▸ TASK GOAL:
Lines containing "offset" should be pulled from the material below.
** Opening DATA TO PROCESS block **
/-- The tiering engine. -/
structure Tier where
  pages : Tbl Page := []
  frames : List Nat := []
  tableBase : Nat := 0
  tableMirror : Nat := 0
  frameList : Nat := 0
  buddyEn : Bool := false
  buddyDev : Nat := 0
  buddySt : Nat := 0
  /-- Granules marked dirty, key 32 page + granule: 1 + the time of the first write since it was clean. -/
  dirty : Tbl Nat := []
  heat : Tbl Nat := []
  /-- Pages of the heat table of pages without a frame, least recently touched first. -/
  heatOrder : List Nat := []
  moves : List Move := []
  proposals : List (Nat × Nat) := []
  promoted : Nat := 0
  evicted : Nat := 0
  wbGranules : Nat := 0
  waited : Nat := 0
  stale : Nat := 0
  recompute : Nat := 0
  failed : Nat := 0
  epochMs : Nat := 10
  /-- When the last epoch ended (R437). -/
  epochAt : Nat := 0
  promoteHeat : Nat := 512
  coldDiv : Nat := 4
  maxMigrations : Nat := 8
  wbMs : Nat := 100
  buddyTimeout : Nat := 20
  /-- The next page that a re-seed copies (R452). -/
  reseed : Nat := 0
  /-- Buddied pages without a frame that still live at their old home: page, home, key (R452). -/
  farOld : List (Nat × Nat × Nat) := []
  /-- Granules being written back: page and granule (R443). -/
  wbs : List (Nat × Nat) := []
  deriving DecidableEq, Repr

/-- What a request of this device's own is for: whom its response serves. -/
inductive Purpose where
  | remote (tile id off : Nat)
  | copyRead (tile id off : Nat)
  | copyWrite (tile id : Nat)
  | drain (tile id : Nat)
  | stream (tile id off : Nat)
  | promote (page gran : Nat)
  | writeBack (page gran : Nat)
  | buddy (page : Nat)
  | reseed (page gran : Nat)
  /-- Part of a page that a re-seed fetches from its old home, at an offset in the page (R452). -/
  | reseedRead (page off : Nat)
  /-- A poisoned unit fetched again before a repeat, by its HBM address (R393). -/
  | restore (a : Nat)
  | snapshot
  /-- A message of the reduction or the ledger. -/
  | msg
  /-- Part of an owed response, at a payload offset. -/
  | forward (owed off : Nat)
  | mcast (owed : Nat)
  | mem (session seq off : Nat)
  | nobody
  deriving DecidableEq, Repr

/-- An outstanding request (R484 to R486, R502): the packet, whom it is for, when it was made, when it was first sent with
no response since, when last, the wait, a hold after RETRY, BUSY or while a route is chosen. -/
structure Req where
  num : Nat
  pkt : Pkt
  why : Purpose
  born : Nat := 0
  first : Option Nat := none
  sentAt : Nat
  wait : Nat
  retries : Nat := 0
  hold : Option Nat := none
  routeHold : Bool := false
  /-- The retry-after time of a BUSY that holds it, in ns. -/
  busy : Nat := 0
  /-- When the refusal that holds it came. -/
  heldAt : Nat := 0
  /-- Times sent. -/
  tries : Nat := 0
  /-- A write to the buddy that was refused: it is never acknowledged (R451). -/
  dead : Bool := false
  deriving DecidableEq, Repr

/-- What this device keeps as sender toward a home: the next WSEQ, the epoch known, the path and whether one is in use, its
consecutive timeouts, the last fetching result received. -/
structure Peer where
  nextW : Nat := 1
  /-- Whether the numbers have wrapped. -/
  wrapped : Bool := false
  epoch : Nat := 0
  path : Nat := 0
  chosen : Bool := false
  timeouts : Nat := 0
  rseq : Nat := 0
  deriving DecidableEq, Repr

/-- What this device keeps as home of a sender: NEXT, the epoch, retained values (R489, R490); the numbers of requests that
it has forwarded to a home that cannot be reached, which it never answers (R478). -/
structure Sender where
  next : Nat := 1
  epoch : Nat := 0
  retained : List (Nat × Nat) := []
  mute : List Nat := []
  deriving DecidableEq, Repr

/-- Why a request is held at the home: behind its line (R495), behind an earlier request of its sender (R492), by a tile
move (R47), by a swap (R253), by a granule on its way to a frame (R432), by a channel that retrains (R400), by the copy
of a row or page (R402, R404), or by what answers BUSY to requests not yet admitted (R157, R245, R416). -/
inductive Hold where
  | line
  | order
  | tile (t : Nat)
  | swap
  | granule (page gran : Nat)
  | chan (m : Nat)
  | copy (m page : Nat)
  | busy
  deriving DecidableEq, Repr

/-- A response that this device owes once requests of its own have completed (R429, R448, R472): the request, the status
and payload so far, and the requests that it waits for. -/
structure Owed where
  key : Nat
  req : Pkt
  status : Nat
  data : Bytes
  waits : List Nat
  deriving DecidableEq, Repr

/-- A request in the home queue (R500). -/
structure Held where
  pkt : Pkt
  why : Hold
  reserved : Bool := false
  /-- A duplicate, whose answer waits for the original (R489, R511). -/
  dup : Bool := false
  /-- The status with which it was refused as it was admitted, 0 for none (R494, R498, R499). -/
  refuse : Nat := 0
  /-- Of a request held by a granule: the writes of this device that were held there before it (R432). -/
  after : Nat := 0
  deriving DecidableEq, Repr

/-- A combining-buffer entry (R505): the operation, type, element's local offset, the combined operand, when it
opened. -/
structure Combine where
  op : Nat
  ty : Nat
  addr : Nat
  val : Nat
  opened : Nat
  deriving DecidableEq, Repr

/-- A region-table entry (R496). -/
structure RegionEnt where
  base : Nat := 0
  size : Nat := 0
  key : Nat := 0
  perm : Nat := 0
  deriving DecidableEq, Repr

/-- A multicast group's tree on this device (R472). -/
structure Group where
  root : Nat
  parent : Nat
  children : List Nat
  deriving DecidableEq, Repr

/-- The fabric engine. -/
structure Fabric where
  device : Nat := 0
  numbered : Bool := false
  keyFaults : Nat := 0
  retries : Nat := 0
  dups : Nat := 0
  stale : Nat := 0
  pathsDown : Nat := 0
  tokensExpired : Nat := 0
  combined : Nat := 0
  queuePeak : Nat := 0
  drainKey : Nat := 0
  port : Nat := 47371
  max4k : Bool := false
  pathFail : Nat := 3
  seqTable : Nat := 0
  pathTable : Nat := 0
  rtoUs : Nat := 50
  reachMs : Nat := 40
  tokenLifeUs : Nat := 100
  arrive : Tbl Nat := []
  regions : Tbl RegionEnt := []
  groups : Tbl (Option Group) := []
  peers : Tbl Peer := []
  /-- Senders whose contexts are on the IOD, 4,096 at most, and those whose NEXT lies in the sequence table (R491). -/
  senders : Tbl Sender := []
  saved : List Nat := []
  reqs : List Req := []
  nextReq : Nat := 0
  queue : List Held := []
  owed : List Owed := []
  nextOwed : Nat := 0
  /-- Age tokens outstanding, oldest first, each with the end of its life (R504). -/
  tokens : List (Nat × Nat) := []
  nextToken : Nat := 0
  combining : List Combine := []
  downPaths : List (Nat × Nat) := []
  cache : List (Nat × Bytes) := []
  reinit : Bool := false
  /-- Numbered operations of tiles that ended with a status other than OK or DUP and that no FENCE has reported (R512,
  R862): tile, command, request number, status. -/
  refused : List (Nat × Nat × Nat × Nat) := []
  deriving DecidableEq, Repr

/-- A SNAPSHOT_SHIP in progress (R266 to R269): its command, the range of the active view, destination and key, the step
AT (0 the next); once the copy runs, the step shipped and the sum of its words; whether the destination has refused. -/
structure Ship where
  cmd : PendCmd
  off : Nat
  len : Nat
  dst : Nat
  key : Nat
  at_ : Nat
  copying : Bool := false
  step : Nat := 0
  sum : Nat := 0
  bad : Bool := false
  deriving DecidableEq, Repr

/-- The Tandem area and the step (04). State 0 IDLE, 1 RUNNING, 2 REPORTED, 3 SWAPPING, 4 REPEATING. -/
structure Step where
  viewA : Nat := 0
  viewU : Nat := 0
  units : Nat := 0
  enabled : Bool := false
  active : Tbl Bool := []
  written : Tbl Bool := []
  mbCount : Nat := 0
  drainCount : Nat := 0
  st : Nat := 0
  /-- Since when `st` has been 1 or 2: the model's own, for Loupe (R829). -/
  since : Nat := 0
  ended : Bool := false
  committed : Nat := 0
  firstCopies : Nat := 0
  repeats : Nat := 0
  tileSet : List Nat := []
  counted : List Nat := []
  held : Option Nat := none
  actionable : Option Nat := none
  attempt : Nat := 0
  /-- The repeat order being acted on: attempt, cause, patches. -/
  repeating : Option (Nat × Nat × List Patch) := none
  repeatAt : Nat := 0
  drained : Bool := false
  /-- A JOB_STOP takes effect at the swap that follows (R580). -/
  stopping : Bool := false
  /-- A repeat this device has requested and that has not arrived. -/
  requested : Bool := false
  /-- A repeat to be requested once the swap in progress completes (R753). -/
  afterSwap : Bool := false
  withheld : Bool := false
  ship : Option Ship := none
  program : Bytes := []
  deriving DecidableEq, Repr

/-- A tag-table entry (R328). -/
structure TagEnt where
  blocks : Nat := 0
  rowBlocks : Nat := 0
  width : Nat := 0
  tree : Nat := 0
  expAddr : Nat := 0
  holdAddr : Nat := 0
  resultAddr : Nat := 0
  doneCtr : Nat := 0
  deriving DecidableEq, Repr

/-- A GX record (R324). -/
structure Gx where
  elems : List Int
  res : List Nat
  x : Nat
  flags : Nat := 0
  peak : Nat := 0
  block : Nat := 0
  deriving DecidableEq, Repr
** Closing DATA TO PROCESS block **
▸ SOLUTION FOR THIS PROBLEM:
  /-- Part of a page that a re-seed fetches from its old home, at an offset in the page (R452). -/
  /-- Part of an owed response, at a payload offset. -/
/-- A combining-buffer entry (R505): the operation, type, element's local offset, the combined operand, when it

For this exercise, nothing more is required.